(Your assignment): Take each line from the entries that holds "Laws" and copy it out.

(Material provided):
-- ==== Sys2Proof/Laws/FramePipe.lean ====
section
/-! SUPPORT. What the operations on contexts, the code array, die life, jobs and the command pipeline leave unchanged: one lemma per operation, which names every part of the state that it keeps. -/

namespace Sys2Proof.Machine
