-- ==== Sys2Proof/Laws/FrameMedia.lean ====
section
/-! SUPPORT. What the operations of the media engine, bays and relocations leave unchanged: one lemma per operation, which names every part of the state that it keeps. -/

namespace Sys2Proof.Machine
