-- ==== Sys2Proof/Laws/FrameJobs.lean ====
section
/-! SUPPORT. What the operations of jobs, user programs and commits leave unchanged: one lemma per operation, which names every part of the state that it keeps. -/

namespace Sys2Proof.Machine
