-- ==== Sys2Proof/Laws/FramePower.lean ====
section
/-! SUPPORT. What the operations of power, memory integrity and temperature leave unchanged: one lemma per operation, which names every part of the state that it keeps. -/

namespace Sys2Proof.Machine
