-- ==== Sys2Proof/Laws/FrameAdmin.lean ====
section
/-! SUPPORT. What the operations of admin commands, updates and the Pattern leave unchanged: one lemma per operation, which names every part of the state that it keeps. -/

namespace Sys2Proof.Machine
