-- ==== Sys2Proof/Laws/FrameStart.lean ====
section
/-! SUPPORT. What the operations of start-up, the sideband and register writes leave unchanged: one lemma per operation, which names every part of the state that it keeps. -/

namespace Sys2Proof.Machine
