theorem State.sbAdmin_canonical {s : State} (h : ArrayCanonical s) (e : Nat) (q : Sqe) (d : List Byte) (m : PlanMeas) :
    ArrayCanonical (s.sbAdmin e q d m) := by
  unfold State.sbAdmin; dsimp only; repeat' split
  · exact State.sbReply_canonical h _ _ _
  · exact State.sbReply_canonical h _ _ _
  · refine State.sbReply_canonical (h.of_cnv ?_) _ _ _
    have w1 := @State.getLog_still; simp [w1]
  · exact State.sbReply_canonical h _ _ _
  · refine h.of_cnv ?_
    have w1 := @State.sbSetFeatures_still; simp [w1]
  · exact State.sbReply_canonical h _ _ _
  · exact State.sbReply_canonical (State.fwDownload_canonical h _ _ _) _ _ _
  · exact State.sbCommit_canonical h e q
  · refine State.sbReply_canonical (h.of_cnv ?_) _ _ _
    have w1 := @State.challenge_still; simp [w1]
  · refine State.sbReply_canonical (h.of_cnv ?_) _ _ _
    have w1 := @State.openSession_still; simp [w1]
  · refine State.sbReply_canonical (h.of_cnv ?_) _ _ _
    have w1 := @State.closeSession_still; simp [w1]
  · exact State.sbReply_canonical (State.patOp_canonical h _ q d) _ _ _
  · refine State.sbReply_canonical (h.of_cnv ?_) _ _ _
    have w1 := @State.planRun_still; simp [w1]
  · exact State.sbReply_canonical h _ _ _

theorem State.sbMessage_canonical {s : State} (h : ArrayCanonical s) (e : Nat) (m : SbMsg) : ArrayCanonical (s.sbMessage e m) := by
  have w1 := @State.miRun_still; have w2 := @State.miSet_still; have w3 := @State.sbControl_still; have w4 := @State.sbReply_still
  have w5 := @State.setEid_still
  unfold State.sbMessage; split
  · exact h
  · cases m
    case admin => exact State.sbAdmin_canonical h e _ _ _
    all_goals dsimp only
    all_goals repeat' split
    all_goals first | exact h | exact h.of_cnv (by simp [w1, w2, w3, w4, w5])

/-! Register writes: a byte sequence of the host starts no program and no erase. -/

@[simp] theorem State.seqByte_bytes (s : State) (p b off v : Nat) : (s.seqByte p b off v).cnv.bytes = s.cnv.bytes := by
  unfold State.seqByte; dsimp only; repeat' split
  all_goals simp [State.resetBank, isHost, State.setBank, State.identifyView]

@[simp] theorem State.mmioWrite_bytes (s : State) (p a w v : Nat) : (s.mmioWrite p a w v).cnv.bytes = s.cnv.bytes := by
  have w1 := @State.badAccess_still; have w2 := @State.dmsWrite_still; have w3 := @State.mbInWrite_still
  have w4 := @State.pageWord_still
  unfold State.mmioWrite; dsimp only; repeat' split
  all_goals simp [w1, w2, w3, w4]

end Sys2Proof.Machine
end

(Result of the exercise):
-- ==== Sys2Proof/Laws/FramePipe.lean ====
-- ==== Sys2Proof/Laws/FrameMedia.lean ====
-- ==== Sys2Proof/Laws/FrameJobs.lean ====
-- ==== Sys2Proof/Laws/FramePower.lean ====
-- ==== Sys2Proof/Laws/FrameAdmin.lean ====
-- ==== Sys2Proof/Laws/FrameStart.lean ====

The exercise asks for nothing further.